Joe Biden held his fifth meeting with Vladimir Putin since taking office earlier this year. The main topic of the virtual summit was the crisis in Ukraine, although the two leaders also discussed other points of common interest.
What emerged most from the almost two-hour conversation were Biden's threats to Putin in the event that Russia continues to escalate tensions on the Ukrainian border. Despite this, the US president began the meeting in a cordial manner. "It's good to see you again. It's a pity we didn't get to see each other at the G20 summit," Biden said. Later, Biden changed the tone of the dialogue, assuring that if Moscow does not cease its actions in Ukraine, Washington and its European partners will respond with 'economic and other measures'.
It would not be the first time that Biden has approved sanctions against Russia. Last April, the Biden administration agreed to sanctions against Moscow for alleged interference in the 2020 presidential election.

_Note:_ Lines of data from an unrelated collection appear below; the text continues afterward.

-- ==== Sys2Proof/Tests/Slice0.lean ====
section
/-! SUPPORT. Tests: well-formedness, words written out from chapter 02, results worked out from the spec, and for each
statement states and operands that meet its hypotheses, clause by clause. -/

namespace Sys2Proof.Tests

open Sys2Proof Sys2Proof.Machine Sys2Proof.Says

set_option Elab.async false

/-! ### Helpers -/

/-- The device in Lit: the boot steps are over, region 0 is Active, thread 0 stands at address 0x100. -/
def lit : State :=
  let s : State := { power := { upStep := 0 } }
  ((s.put Fld.LL_STS_DSTATE 3).put Fld.RG_PSTS_STATE 0 (rgOff 0)).modThr 0 (fun th => { th with pc := 0x100 })

/-- A register of a thread. -/
def setG (t : Nat) (r : RegNo) (v : Word) (s : State) : State := s.modThr t (fun th => th.set r v)

/-- The time since reset. -/
def atNs (n : Nat) (s : State) : State := { s with tb := { s.tb with elapsed := n } }

/-- The state that an outcome answers. -/
def nxt : Host.Outcome State Fault Refusal → Option State
  | .next s => some s
  | _ => none

/-- The state that a command answers, or the state before it. -/
def run (f : State → Host.Outcome State Fault Refusal) (s : State) : State := (nxt (f s)).getD s

/-- `n` bytes that are all different from 0. -/
def some_ (n : Nat) : List Byte := (List.range n).map (fun i => BitVec.ofNat 8 (7 * i + 3))

/-- Whether a requester reaches a register with nothing in the way, and the register satisfies `p`. -/
def servesAnd (s : State) (rq : Requester) (a : Nat) (write : Bool) (p : RegDesc → Nat → Nat → Bool) : Bool :=
  match reach rq a with
  | some (d, k, b) => s.routeLive rq && routeOk rq a && decide (s.blockAsleep a = none) && decide (a < 2 ^ 24) && p d k b &&
    (match rq with
     | .core t => s.pageOpen t.toNat a && (decide (0xFF0000 ≤ a) || pathOpen s t [s.fabricFor t.toNat 11]) &&
        (!write || !stewardOnly d.base || (s.thr t.toNat).priv)
     | _ => true)
  | none => false

theorem serves_of {s : State} {rq : Requester} {a : Nat} {w : Bool} {p : RegDesc → Nat → Nat → Bool}
    (h : servesAnd s rq a w p = true) : ∃ d k b, Serves s rq a w d k b ∧ p d k b = true := by
  unfold servesAnd at h
  split at h
  · rename_i d k b hr
    simp only [Bool.and_eq_true, decide_eq_true_eq] at h
    obtain ⟨⟨⟨⟨⟨h1, h2⟩, h3⟩, h4⟩, h5⟩, h6⟩ := h
    refine ⟨d, k, b, ⟨h1, h2, hr, h3, h4, ?_⟩, h5⟩
    rintro t rfl
    simp only [Bool.and_eq_true, Bool.or_eq_true, decide_eq_true_eq, Bool.not_eq_true'] at h6
    refine ⟨h6.1.1, h6.1.2, fun _ hs => ?_⟩
    have := h6.2
    simp_all
  · cases h

/-- Any register that lies there. -/
def any_ (_ : RegDesc) (_ _ : Nat) : Bool := true

theorem serves_any {s : State} {rq : Requester} {a : Nat} {w : Bool} (h : servesAnd s rq a w any_ = true) :
    ∃ d k b, Serves s rq a w d k b := by
  obtain ⟨d, k, b, h, _⟩ := serves_of h
  exact ⟨d, k, b, h⟩

/-- Thread 0, which is a steward after reset. -/
def rq0 : Requester := .core 0

/-! ### Well-formedness: one ill-formed term for each check -/

theorem refuses_reserved_slot : wellFormed (.pairedWord 0 ⟨29, 1, 1⟩ ⟨0, 0, 0⟩) = false := by decide
theorem refuses_nop_slot_with_register : wellFormed (.pairedWord 0 ⟨1, 1, 1⟩ ⟨0, 0, 2⟩) = false := by decide
theorem refuses_no_steps : wellFormed (.callm 0 1 0 0) = false ∧ wellFormed (.retm 0 0 0) = false ∧
    wellFormed (.movb 0 1 2 3 0) = false ∧ wellFormed (.fillb 0 1 2 3 0) = false := by decide
theorem refuses_no_cell : wellFormed (.frameReceive 0 ⟨[], true, 0, 0, 131072⟩) = false := by decide
theorem refuses_empty_bar : wellFormed (.barAccess 0 (.readReg 0 0)) = false ∧
    wellFormed (.barAccess 0 (.writeReg 0 [])) = false := by decide
theorem refuses_no_arbiter : wellFormed (.arbiterGrant (.annex 0 1) [] []) = false ∧
    wellFormed (.starvation (.fabric 12 0) 0) = false ∧ wellFormed (.starvation (.fabric 11 3) 0) = false := by decide
theorem refuses_no_escape : wellFormed (.capture 96 true) = false ∧ wellFormed (.controlEscapeEdge 96 true) = false := by
  decide
theorem refuses_seven_regions : wellFormed (.bellowsEvaluation ⟨List.replicate 7 ⟨0, 0⟩, 0⟩) = false := by decide
theorem refuses_missing_sensors : wellFormed (.sensorRefresh ⟨List.replicate 15 none, List.replicate 8 none, true⟩) = false ∧
    wellFormed (.sensorRefresh ⟨List.replicate 16 none, List.replicate 7 none, true⟩) = false := by decide
theorem refuses_no_condition : wellFormed (.conditionClear 9) = false := by decide
theorem refuses_no_cause : wellFormed (.errorReport 5 11 0) = false := by decide
theorem refuses_no_register_read : wellFormed (.sidebandRead none 0) = false := by decide
theorem admits_boundaries : wellFormed (.starvation (.fabric 11 2) 0) = true ∧ wellFormed (.capture 95 true) = true ∧
    wellFormed (.conditionClear 8) = true ∧ wellFormed (.errorReport 5 10 0) = true ∧
    wellFormed (.frameReceive 0 ⟨[], true, 0, 0, 131071⟩) = true := by decide

/-! ### Words written out from the tables of chapter 02: F, opcode, and the fields of the format -/

theorem word_sub : decodeWord 9 0b0_0010001_00011_00100_00101_000000000 = some (.sub 9 3 4 5) := by decide
theorem word_bitop_sexth : decodeWord 9 0b0_0101110_00011_00100_00000_000000101 = some (.sexth 9 3 4) := by decide
theorem word_addi : decodeWord 9 0b0_0110000_00011_00100_11111111111110 = some (.addi 9 3 4 0x3FFE) := by decide
theorem word_orh : decodeWord 9 0b0_0111101_00011_010_0000000000000111 = some (.orh 9 3 2 7) := by decide
theorem word_ldw : decodeWord 9 0b0_1000100_00011_00100_01_000000001000 = some (.ldw 9 3 4 1 8) := by decide
theorem word_std : decodeWord 9 0b0_1001011_00011_00100_10_000000001000 = some (.std 9 3 4 2 8) := by decide
theorem word_tas : decodeWord 9 0b0_1010000_00011_00100_1010_0000000000 = some (.tas 9 3 4 10) := by decide
theorem word_lr_timed : decodeWord 9 0b0_1010010_00011_00100_1_0000000000000 = some (.lr 9 3 4 true) := by decide
theorem word_out : decodeWord 9 0b0_1011001_00011_00100_00000000001000 = some (.out 9 3 4 8) := by decide
theorem word_trap : decodeWord 9 0b0_0000010_00000_00000_00000000000111 = some (.trap 9 7) := by decide
theorem word_mtsr : decodeWord 9 0b0_0001001_00000_00100_000000000_00111 = some (.mtsr 9 7 4) := by decide
/-- The pair that R40 works out: ADD g3, g4 with SUB g5, g6 is 0x8864_194C. -/
theorem word_pair : decodeWord 9 0x8864194C = some (.pairedWord 9 ⟨2, 3, 4⟩ ⟨3, 5, 6⟩) := by decide
theorem word_reserved : decodeWord 9 0 = none ∧ decodeWord 9 0b0_0010001_00011_00100_00101_000000001 = none := by decide
theorem word_beq : decodeWord 9 0b0_1100100_00011_00100_11111111111111 = some (.beq 9 3 4 0x3FFF) := by decide
theorem word_bl : decodeWord 9 0b0_1100001_000000000000000000000011 = some (.bl 9 3) := by decide
theorem word_callm : decodeWord 9 0b0_1101010_000_00100_1000000000000001 = some (.callm 9 4 0x8001 1) := by decide
theorem word_send : decodeWord 9 0b0_1101100_00011_00100_00101_0000_10_110 = some (.send 9 3 4 5 6 2) := by decide
theorem word_gcmenc : decodeWord 9 0b0_1110000_00011_00100_00101_00000_0010 = some (.gcmenc 9 3 4 5) := by decide
theorem word_farx : decodeWord 9 0b0_1111101_00011_00100_00101_000000111 = some (.farx 9 5 3 4 5 7) := by decide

It also expelled 10 Russian diplomats from the US and imposed restrictions on Russian companies. Putin alluded to these measures, calling for the cancellation of "all existing restrictions on the functioning of diplomatic missions, which could help normalise other aspects of bilateral relations", according to the Russian news agency TASS.
Biden called on his counterpart to reduce "tension and return to diplomacy". Subsequently, Jake Sullivan, National Security Advisor, stated that "President Biden looked Putin in the eye and said there are things we didn't do in 2014 that we are prepared to do now". He also assured that Washington would "provide more defensive materials" to Kiev. The controversial Nord Stream 2 pipeline also featured in the conversation. Sullivan noted that if 'Putin wants to see gas flowing through the pipeline, he may not want to take the risk of invading Ukraine'.
The Russian leader, for his part, stressed that Russia should not be given full responsibility for the current crisis. Putin referred to NATO's activities in Ukraine. According to Putin, it is NATO that is undertaking "dangerous attempts" to develop its activity on Ukrainian territory, increasing its military potential on Russia's doorstep, reports Sputnik.
In this regard, Putin called for reliable guarantees that the Alliance will not continue to expand eastwards. "Russia is very interested in receiving reliable and legally binding guarantees excluding NATO's eastward expansion and the stationing of offensive systems in the states bordering Russia," the Russian president said in a statement. He also referred to "Kiev's destructive policy" and "Kiev's provocative actions against the Donbas". After the summit, the Kremlin press office said the talks had been "frank and pragmatic in nature".
The presidents also discussed "the US-Russia strategic stability dialogue" and "regional issues such as Iran", according to the White House. The two also discussed ransomware, a type of cyberattack.
After the video call, Biden spoke with some of his European partners. The conversation included Emmanuel Macron, Angela Merkel, Mario Draghi and Boris Johnson. "The leaders underlined their support for Ukraine's sovereignty and territorial integrity, as well as the need for Russia to de-escalate tensions and engage in diplomacy. They agreed that their teams will remain in close contact, including in consultation with NATO allies and EU partners, on a coordinated and comprehensive approach," the White House said in a statement. Biden will call his Ukrainian counterpart, Volodimir Zelensky, on Thursday.